#### TASK STATEMENT:
Copy each line of the data that has "part" in it.

#### SUPPLIED MATERIAL:
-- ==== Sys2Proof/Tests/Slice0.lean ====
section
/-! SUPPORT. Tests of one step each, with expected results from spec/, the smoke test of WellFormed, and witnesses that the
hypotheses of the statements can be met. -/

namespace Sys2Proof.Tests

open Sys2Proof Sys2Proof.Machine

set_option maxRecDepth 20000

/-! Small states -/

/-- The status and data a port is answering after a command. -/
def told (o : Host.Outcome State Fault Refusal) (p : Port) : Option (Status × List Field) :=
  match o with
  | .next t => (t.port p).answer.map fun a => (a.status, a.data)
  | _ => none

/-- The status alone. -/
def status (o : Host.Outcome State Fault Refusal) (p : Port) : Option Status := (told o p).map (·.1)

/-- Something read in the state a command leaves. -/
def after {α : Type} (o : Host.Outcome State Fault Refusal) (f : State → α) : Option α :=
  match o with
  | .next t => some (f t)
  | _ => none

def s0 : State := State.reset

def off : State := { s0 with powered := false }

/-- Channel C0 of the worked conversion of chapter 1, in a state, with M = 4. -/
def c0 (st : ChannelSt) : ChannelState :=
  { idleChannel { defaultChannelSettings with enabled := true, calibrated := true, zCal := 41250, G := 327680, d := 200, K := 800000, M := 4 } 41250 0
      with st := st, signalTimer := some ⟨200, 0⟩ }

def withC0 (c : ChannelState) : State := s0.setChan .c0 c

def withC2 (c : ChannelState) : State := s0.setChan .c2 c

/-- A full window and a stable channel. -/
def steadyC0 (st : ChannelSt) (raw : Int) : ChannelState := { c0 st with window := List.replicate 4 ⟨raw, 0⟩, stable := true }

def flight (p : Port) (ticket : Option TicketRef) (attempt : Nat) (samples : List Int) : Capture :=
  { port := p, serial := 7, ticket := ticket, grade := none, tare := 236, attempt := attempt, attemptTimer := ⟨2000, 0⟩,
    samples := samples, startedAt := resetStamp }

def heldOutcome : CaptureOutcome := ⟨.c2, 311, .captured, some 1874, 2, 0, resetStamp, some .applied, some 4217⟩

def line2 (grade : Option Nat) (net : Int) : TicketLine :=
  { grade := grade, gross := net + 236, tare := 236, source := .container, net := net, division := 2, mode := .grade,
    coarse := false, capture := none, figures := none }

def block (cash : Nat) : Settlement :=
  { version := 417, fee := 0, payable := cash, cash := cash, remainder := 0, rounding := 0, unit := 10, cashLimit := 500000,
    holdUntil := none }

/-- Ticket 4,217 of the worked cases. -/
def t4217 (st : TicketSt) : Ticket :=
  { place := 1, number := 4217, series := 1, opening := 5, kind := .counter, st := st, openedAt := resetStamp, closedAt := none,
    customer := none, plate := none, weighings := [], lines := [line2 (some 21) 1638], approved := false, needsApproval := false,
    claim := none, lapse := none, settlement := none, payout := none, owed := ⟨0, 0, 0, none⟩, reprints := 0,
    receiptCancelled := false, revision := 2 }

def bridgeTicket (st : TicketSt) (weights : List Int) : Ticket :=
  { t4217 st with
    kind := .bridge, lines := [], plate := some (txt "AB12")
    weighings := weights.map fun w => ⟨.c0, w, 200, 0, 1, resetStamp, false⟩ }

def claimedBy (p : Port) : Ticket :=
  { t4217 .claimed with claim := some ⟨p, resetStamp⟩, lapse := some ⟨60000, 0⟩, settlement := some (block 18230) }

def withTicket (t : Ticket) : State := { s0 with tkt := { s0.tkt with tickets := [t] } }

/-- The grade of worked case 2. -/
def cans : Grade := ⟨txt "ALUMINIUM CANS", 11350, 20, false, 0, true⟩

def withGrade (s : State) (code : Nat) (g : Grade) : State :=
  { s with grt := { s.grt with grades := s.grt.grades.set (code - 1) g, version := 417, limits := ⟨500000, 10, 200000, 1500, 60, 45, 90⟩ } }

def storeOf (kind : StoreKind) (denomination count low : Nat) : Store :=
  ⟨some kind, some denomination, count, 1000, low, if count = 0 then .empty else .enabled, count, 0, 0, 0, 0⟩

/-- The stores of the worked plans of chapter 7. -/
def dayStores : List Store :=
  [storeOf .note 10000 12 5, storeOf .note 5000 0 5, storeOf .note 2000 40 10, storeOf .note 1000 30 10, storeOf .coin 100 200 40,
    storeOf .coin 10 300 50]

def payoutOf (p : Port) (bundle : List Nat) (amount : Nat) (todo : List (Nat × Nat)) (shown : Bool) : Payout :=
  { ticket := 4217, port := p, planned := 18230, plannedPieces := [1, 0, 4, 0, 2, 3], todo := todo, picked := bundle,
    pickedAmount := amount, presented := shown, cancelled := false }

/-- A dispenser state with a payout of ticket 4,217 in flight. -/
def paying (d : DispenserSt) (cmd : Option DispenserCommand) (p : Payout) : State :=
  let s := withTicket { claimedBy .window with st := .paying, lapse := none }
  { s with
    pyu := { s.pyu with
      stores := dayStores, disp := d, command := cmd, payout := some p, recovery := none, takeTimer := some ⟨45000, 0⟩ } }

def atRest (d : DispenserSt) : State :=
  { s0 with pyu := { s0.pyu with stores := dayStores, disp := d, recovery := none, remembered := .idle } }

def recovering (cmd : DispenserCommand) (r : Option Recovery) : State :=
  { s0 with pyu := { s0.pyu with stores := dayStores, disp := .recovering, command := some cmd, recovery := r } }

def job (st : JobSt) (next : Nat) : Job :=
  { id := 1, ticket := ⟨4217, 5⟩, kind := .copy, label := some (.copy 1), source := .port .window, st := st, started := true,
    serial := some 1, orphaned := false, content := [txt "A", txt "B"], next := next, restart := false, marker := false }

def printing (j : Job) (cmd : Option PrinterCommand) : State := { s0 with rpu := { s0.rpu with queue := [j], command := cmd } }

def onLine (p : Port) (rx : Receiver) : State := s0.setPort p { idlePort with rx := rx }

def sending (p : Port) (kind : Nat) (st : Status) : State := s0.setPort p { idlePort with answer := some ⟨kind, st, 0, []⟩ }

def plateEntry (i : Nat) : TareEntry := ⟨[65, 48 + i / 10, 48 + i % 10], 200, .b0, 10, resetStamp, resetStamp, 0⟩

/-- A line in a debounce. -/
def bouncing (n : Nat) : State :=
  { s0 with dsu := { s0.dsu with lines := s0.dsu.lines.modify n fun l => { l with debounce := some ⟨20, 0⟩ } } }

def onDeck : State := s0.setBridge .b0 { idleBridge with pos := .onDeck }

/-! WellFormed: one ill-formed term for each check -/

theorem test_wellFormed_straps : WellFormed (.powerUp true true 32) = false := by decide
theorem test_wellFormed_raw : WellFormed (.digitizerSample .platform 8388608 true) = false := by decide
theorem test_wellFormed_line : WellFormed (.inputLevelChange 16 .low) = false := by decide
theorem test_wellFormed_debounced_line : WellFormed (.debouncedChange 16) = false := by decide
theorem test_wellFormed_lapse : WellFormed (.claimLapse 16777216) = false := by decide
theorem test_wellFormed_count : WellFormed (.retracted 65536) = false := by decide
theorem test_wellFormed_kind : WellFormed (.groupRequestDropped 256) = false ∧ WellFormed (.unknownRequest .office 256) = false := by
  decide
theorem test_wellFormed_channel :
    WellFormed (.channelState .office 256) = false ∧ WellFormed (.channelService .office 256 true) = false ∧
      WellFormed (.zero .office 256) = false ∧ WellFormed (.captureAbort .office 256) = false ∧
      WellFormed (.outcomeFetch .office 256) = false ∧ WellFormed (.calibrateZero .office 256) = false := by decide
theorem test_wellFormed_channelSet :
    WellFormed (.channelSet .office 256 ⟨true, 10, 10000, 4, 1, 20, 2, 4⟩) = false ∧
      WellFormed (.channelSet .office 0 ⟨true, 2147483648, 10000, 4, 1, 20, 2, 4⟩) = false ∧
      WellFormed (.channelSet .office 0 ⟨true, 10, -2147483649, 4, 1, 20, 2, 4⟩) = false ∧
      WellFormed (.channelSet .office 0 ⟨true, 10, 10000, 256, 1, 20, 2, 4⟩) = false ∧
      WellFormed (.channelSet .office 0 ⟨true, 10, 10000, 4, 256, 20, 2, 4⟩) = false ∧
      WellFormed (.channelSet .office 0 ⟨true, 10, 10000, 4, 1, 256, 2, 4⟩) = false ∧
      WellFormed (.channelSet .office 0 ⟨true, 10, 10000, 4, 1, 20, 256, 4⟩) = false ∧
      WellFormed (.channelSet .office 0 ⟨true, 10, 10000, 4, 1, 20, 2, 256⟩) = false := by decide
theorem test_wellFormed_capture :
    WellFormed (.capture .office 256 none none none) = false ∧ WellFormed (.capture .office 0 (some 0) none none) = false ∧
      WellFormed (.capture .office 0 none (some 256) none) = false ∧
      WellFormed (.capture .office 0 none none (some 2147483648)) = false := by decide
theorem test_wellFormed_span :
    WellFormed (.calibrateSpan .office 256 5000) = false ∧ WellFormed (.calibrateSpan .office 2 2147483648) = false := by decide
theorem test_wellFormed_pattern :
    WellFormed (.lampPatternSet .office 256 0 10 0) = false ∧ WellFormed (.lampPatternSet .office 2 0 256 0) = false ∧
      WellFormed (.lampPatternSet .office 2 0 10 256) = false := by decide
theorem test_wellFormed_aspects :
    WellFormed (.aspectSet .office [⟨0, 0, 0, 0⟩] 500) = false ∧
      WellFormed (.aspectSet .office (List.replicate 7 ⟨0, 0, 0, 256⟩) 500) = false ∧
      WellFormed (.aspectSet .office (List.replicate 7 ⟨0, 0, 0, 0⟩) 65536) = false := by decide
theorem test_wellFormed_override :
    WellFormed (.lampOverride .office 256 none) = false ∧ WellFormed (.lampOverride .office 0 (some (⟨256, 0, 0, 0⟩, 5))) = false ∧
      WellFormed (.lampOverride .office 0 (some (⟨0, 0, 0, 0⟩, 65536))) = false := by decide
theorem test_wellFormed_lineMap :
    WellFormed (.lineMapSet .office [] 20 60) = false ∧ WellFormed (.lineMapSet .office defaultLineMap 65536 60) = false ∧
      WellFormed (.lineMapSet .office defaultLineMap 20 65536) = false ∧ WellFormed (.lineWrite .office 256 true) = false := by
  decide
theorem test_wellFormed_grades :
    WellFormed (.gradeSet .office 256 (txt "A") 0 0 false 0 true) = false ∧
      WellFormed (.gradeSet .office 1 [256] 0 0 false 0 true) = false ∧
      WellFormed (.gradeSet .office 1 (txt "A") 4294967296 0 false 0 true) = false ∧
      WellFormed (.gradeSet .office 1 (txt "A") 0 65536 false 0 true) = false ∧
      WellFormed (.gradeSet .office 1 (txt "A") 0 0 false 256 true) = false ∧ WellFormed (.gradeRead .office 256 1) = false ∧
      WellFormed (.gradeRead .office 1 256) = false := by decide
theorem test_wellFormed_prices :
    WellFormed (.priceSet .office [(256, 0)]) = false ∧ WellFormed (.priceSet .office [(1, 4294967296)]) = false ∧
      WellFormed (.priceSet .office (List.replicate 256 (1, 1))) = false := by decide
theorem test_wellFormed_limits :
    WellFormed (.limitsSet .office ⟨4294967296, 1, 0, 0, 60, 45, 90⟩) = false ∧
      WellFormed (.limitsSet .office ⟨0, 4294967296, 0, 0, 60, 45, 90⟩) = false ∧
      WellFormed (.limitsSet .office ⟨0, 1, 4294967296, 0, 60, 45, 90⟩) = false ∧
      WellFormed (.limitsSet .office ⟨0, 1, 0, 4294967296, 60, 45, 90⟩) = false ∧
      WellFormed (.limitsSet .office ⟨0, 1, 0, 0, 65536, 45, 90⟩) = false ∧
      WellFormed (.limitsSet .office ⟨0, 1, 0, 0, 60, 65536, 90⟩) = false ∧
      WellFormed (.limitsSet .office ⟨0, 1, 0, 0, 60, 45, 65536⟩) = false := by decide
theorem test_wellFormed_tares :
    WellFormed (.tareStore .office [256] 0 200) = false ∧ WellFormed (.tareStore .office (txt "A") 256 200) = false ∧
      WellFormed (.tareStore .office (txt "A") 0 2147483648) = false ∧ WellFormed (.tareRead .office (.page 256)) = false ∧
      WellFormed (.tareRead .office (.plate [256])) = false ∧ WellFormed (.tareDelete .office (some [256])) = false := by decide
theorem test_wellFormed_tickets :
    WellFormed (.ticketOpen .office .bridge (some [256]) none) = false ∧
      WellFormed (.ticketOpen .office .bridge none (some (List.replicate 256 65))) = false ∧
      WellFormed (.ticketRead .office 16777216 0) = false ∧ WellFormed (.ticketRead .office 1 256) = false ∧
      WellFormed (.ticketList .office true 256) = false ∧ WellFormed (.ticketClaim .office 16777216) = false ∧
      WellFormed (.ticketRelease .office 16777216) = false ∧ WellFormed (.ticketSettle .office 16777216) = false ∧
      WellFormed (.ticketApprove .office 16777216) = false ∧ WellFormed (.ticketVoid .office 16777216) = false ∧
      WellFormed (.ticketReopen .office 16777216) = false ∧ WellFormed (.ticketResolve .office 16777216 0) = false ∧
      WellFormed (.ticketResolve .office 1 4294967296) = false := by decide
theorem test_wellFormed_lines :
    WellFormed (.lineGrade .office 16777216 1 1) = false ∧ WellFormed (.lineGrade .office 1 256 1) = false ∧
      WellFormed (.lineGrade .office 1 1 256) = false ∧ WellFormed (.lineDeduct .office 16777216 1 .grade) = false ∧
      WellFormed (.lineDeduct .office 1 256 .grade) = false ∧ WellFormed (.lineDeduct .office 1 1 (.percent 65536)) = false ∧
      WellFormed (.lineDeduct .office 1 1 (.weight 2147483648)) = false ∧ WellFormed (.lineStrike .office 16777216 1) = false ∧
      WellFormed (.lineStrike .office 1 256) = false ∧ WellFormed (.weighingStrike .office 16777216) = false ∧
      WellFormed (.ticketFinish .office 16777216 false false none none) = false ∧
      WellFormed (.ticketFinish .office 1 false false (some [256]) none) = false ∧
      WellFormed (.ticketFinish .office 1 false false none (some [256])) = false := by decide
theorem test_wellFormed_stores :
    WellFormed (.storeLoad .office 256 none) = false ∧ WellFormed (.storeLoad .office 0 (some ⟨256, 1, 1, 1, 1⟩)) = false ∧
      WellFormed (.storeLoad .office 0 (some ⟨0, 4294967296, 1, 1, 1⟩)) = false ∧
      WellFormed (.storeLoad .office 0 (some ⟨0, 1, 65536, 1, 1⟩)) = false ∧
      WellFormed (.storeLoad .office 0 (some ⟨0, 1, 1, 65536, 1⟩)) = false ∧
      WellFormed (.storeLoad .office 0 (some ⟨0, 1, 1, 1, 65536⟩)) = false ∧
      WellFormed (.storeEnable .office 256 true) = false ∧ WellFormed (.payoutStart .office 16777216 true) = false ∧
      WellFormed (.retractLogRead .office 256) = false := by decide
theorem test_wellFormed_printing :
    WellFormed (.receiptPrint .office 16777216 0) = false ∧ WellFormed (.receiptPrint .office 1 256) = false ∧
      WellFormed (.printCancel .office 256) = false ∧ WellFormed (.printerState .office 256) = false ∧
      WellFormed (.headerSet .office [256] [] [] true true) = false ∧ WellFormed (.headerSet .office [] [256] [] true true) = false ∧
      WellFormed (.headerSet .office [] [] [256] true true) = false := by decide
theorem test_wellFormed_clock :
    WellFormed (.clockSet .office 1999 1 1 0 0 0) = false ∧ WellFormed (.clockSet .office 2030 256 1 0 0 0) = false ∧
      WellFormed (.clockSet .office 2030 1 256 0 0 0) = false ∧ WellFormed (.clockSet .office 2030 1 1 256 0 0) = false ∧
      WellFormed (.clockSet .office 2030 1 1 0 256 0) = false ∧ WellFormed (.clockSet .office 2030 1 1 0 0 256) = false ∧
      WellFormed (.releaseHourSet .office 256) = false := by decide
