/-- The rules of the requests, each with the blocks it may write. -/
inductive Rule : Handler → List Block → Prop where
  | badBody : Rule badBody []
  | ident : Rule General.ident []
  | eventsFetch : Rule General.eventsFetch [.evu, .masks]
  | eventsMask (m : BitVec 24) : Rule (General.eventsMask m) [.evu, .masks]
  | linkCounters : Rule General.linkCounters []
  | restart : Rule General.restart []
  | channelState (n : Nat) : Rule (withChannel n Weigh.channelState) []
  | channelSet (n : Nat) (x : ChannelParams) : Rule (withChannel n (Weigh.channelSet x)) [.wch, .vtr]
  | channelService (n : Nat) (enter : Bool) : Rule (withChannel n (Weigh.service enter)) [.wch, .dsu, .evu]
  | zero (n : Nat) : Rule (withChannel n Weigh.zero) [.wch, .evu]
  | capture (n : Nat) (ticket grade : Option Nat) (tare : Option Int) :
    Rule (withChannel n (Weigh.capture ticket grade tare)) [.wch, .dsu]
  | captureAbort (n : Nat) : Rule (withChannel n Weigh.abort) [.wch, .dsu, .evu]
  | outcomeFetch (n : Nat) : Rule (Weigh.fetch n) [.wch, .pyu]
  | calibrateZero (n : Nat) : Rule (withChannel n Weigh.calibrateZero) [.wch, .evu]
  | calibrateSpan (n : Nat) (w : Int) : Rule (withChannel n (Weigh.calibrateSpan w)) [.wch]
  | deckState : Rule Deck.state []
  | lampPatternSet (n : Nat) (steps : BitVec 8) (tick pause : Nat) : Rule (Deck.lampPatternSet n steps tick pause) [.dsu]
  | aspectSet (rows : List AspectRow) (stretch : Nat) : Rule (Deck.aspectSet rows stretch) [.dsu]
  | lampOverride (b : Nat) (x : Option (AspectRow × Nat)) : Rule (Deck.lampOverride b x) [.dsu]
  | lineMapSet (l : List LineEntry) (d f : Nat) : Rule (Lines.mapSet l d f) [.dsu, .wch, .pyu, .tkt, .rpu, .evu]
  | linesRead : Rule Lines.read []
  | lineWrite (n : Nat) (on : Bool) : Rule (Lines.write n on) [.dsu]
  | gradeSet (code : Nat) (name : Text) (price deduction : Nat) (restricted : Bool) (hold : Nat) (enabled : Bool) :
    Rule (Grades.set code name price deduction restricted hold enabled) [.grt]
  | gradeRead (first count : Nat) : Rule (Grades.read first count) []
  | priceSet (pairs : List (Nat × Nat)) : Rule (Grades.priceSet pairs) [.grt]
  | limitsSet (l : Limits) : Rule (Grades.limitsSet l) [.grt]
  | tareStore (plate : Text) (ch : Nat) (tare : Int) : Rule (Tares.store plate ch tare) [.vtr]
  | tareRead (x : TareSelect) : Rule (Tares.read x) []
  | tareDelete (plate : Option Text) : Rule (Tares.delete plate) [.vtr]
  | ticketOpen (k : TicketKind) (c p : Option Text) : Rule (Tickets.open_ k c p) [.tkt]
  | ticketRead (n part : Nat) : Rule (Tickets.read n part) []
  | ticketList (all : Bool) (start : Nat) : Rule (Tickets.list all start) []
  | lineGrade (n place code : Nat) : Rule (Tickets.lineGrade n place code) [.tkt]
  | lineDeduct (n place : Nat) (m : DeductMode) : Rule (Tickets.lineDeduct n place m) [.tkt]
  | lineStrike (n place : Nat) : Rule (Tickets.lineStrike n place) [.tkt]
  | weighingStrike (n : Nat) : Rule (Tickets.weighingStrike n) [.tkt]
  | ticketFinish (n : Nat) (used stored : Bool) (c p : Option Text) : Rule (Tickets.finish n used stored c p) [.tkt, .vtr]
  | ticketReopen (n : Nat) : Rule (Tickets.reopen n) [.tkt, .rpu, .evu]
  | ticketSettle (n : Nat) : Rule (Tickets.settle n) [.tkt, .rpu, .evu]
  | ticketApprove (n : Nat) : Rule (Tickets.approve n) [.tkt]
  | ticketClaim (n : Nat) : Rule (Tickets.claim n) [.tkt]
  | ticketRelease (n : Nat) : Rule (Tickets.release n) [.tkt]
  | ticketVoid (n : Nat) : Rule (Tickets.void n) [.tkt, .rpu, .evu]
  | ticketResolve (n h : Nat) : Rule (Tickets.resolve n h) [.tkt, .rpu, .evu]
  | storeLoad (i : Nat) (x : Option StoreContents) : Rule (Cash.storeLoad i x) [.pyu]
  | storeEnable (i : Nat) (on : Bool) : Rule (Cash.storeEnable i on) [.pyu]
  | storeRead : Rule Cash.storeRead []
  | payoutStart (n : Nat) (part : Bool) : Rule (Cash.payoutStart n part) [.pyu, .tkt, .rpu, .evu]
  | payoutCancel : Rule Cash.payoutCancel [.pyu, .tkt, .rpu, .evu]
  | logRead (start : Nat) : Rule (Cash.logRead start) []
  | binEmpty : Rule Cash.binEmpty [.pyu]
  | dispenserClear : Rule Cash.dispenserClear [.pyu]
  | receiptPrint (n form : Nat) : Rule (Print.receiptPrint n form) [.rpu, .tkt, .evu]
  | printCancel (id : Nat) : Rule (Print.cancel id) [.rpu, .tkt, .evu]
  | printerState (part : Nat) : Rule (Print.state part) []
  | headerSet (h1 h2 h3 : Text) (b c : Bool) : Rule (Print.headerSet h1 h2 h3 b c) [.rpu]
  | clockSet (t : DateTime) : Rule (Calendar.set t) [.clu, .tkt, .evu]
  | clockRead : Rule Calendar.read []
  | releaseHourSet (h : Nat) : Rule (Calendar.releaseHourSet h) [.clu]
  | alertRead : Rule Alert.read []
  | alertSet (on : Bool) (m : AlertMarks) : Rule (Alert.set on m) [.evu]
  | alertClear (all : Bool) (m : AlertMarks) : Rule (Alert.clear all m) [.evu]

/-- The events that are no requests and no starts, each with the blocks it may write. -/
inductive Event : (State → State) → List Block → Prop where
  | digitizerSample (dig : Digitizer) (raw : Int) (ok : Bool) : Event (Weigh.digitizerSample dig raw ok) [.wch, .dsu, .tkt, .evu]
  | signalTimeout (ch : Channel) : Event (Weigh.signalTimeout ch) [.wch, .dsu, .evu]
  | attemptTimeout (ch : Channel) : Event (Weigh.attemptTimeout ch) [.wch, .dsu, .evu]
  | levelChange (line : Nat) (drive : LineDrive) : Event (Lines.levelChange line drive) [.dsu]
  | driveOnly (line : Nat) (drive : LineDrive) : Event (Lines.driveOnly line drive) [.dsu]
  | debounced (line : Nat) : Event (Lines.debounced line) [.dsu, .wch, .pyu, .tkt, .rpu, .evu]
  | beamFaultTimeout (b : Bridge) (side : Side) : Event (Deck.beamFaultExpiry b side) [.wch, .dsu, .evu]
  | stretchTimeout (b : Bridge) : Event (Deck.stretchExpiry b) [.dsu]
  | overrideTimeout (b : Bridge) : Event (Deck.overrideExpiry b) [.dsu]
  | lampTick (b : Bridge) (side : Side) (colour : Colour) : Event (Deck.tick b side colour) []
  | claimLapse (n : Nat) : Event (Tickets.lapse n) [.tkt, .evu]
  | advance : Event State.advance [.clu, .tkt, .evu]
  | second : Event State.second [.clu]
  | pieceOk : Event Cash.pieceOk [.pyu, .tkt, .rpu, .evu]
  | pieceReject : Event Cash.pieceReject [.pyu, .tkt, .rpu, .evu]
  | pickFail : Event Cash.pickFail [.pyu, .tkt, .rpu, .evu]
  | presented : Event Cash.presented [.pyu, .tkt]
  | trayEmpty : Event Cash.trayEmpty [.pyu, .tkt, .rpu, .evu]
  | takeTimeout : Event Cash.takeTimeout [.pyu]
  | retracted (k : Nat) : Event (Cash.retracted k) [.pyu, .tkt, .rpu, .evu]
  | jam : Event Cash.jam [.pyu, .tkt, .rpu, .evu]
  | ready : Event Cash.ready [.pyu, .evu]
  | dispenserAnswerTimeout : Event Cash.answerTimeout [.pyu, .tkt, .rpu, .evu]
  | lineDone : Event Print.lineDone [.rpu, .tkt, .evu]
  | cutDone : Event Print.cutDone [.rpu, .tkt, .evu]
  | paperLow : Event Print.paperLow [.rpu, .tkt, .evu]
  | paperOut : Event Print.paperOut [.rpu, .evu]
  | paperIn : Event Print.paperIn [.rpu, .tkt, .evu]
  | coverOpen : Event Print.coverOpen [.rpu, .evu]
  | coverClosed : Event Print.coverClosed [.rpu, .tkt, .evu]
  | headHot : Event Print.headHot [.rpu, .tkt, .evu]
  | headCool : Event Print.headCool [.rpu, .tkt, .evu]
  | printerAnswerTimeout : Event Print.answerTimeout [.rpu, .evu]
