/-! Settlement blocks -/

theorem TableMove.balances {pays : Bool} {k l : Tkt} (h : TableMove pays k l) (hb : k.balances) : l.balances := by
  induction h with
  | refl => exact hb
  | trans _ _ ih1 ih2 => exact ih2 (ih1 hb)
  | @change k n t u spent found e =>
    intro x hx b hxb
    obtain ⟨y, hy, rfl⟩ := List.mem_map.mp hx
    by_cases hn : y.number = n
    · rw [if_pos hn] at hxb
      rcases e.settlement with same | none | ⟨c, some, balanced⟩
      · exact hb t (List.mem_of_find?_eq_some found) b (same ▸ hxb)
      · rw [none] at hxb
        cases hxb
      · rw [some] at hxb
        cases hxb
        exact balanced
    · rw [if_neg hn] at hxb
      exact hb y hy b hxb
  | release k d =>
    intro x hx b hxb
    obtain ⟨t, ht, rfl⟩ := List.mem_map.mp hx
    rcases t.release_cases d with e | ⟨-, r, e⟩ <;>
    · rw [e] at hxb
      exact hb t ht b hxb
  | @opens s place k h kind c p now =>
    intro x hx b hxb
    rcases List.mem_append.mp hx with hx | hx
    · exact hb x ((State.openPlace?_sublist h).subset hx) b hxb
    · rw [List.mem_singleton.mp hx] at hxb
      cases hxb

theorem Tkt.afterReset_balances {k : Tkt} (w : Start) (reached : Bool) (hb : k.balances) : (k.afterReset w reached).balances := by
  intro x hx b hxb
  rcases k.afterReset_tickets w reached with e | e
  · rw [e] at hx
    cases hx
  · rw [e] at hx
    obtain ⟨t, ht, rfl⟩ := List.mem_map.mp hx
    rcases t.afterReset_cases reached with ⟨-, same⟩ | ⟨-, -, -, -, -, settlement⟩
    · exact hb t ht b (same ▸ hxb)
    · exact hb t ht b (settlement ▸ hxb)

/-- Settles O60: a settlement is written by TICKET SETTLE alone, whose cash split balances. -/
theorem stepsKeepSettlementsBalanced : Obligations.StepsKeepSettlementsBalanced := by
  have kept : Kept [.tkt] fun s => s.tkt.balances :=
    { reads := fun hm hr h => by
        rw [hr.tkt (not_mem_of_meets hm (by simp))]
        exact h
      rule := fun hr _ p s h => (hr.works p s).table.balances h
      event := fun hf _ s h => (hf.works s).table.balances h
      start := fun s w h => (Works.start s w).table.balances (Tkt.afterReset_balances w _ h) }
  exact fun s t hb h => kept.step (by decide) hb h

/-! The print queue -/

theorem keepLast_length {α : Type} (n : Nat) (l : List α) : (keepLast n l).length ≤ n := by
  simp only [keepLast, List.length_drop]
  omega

#### RESULT FOR THIS TASK:
  | ticketRead (n part : Nat) : Rule (Tickets.read n part) []
  | payoutStart (n : Nat) (part : Bool) : Rule (Cash.payoutStart n part) [.pyu, .tkt, .rpu, .evu]
  | printerState (part : Nat) : Rule (Print.state part) []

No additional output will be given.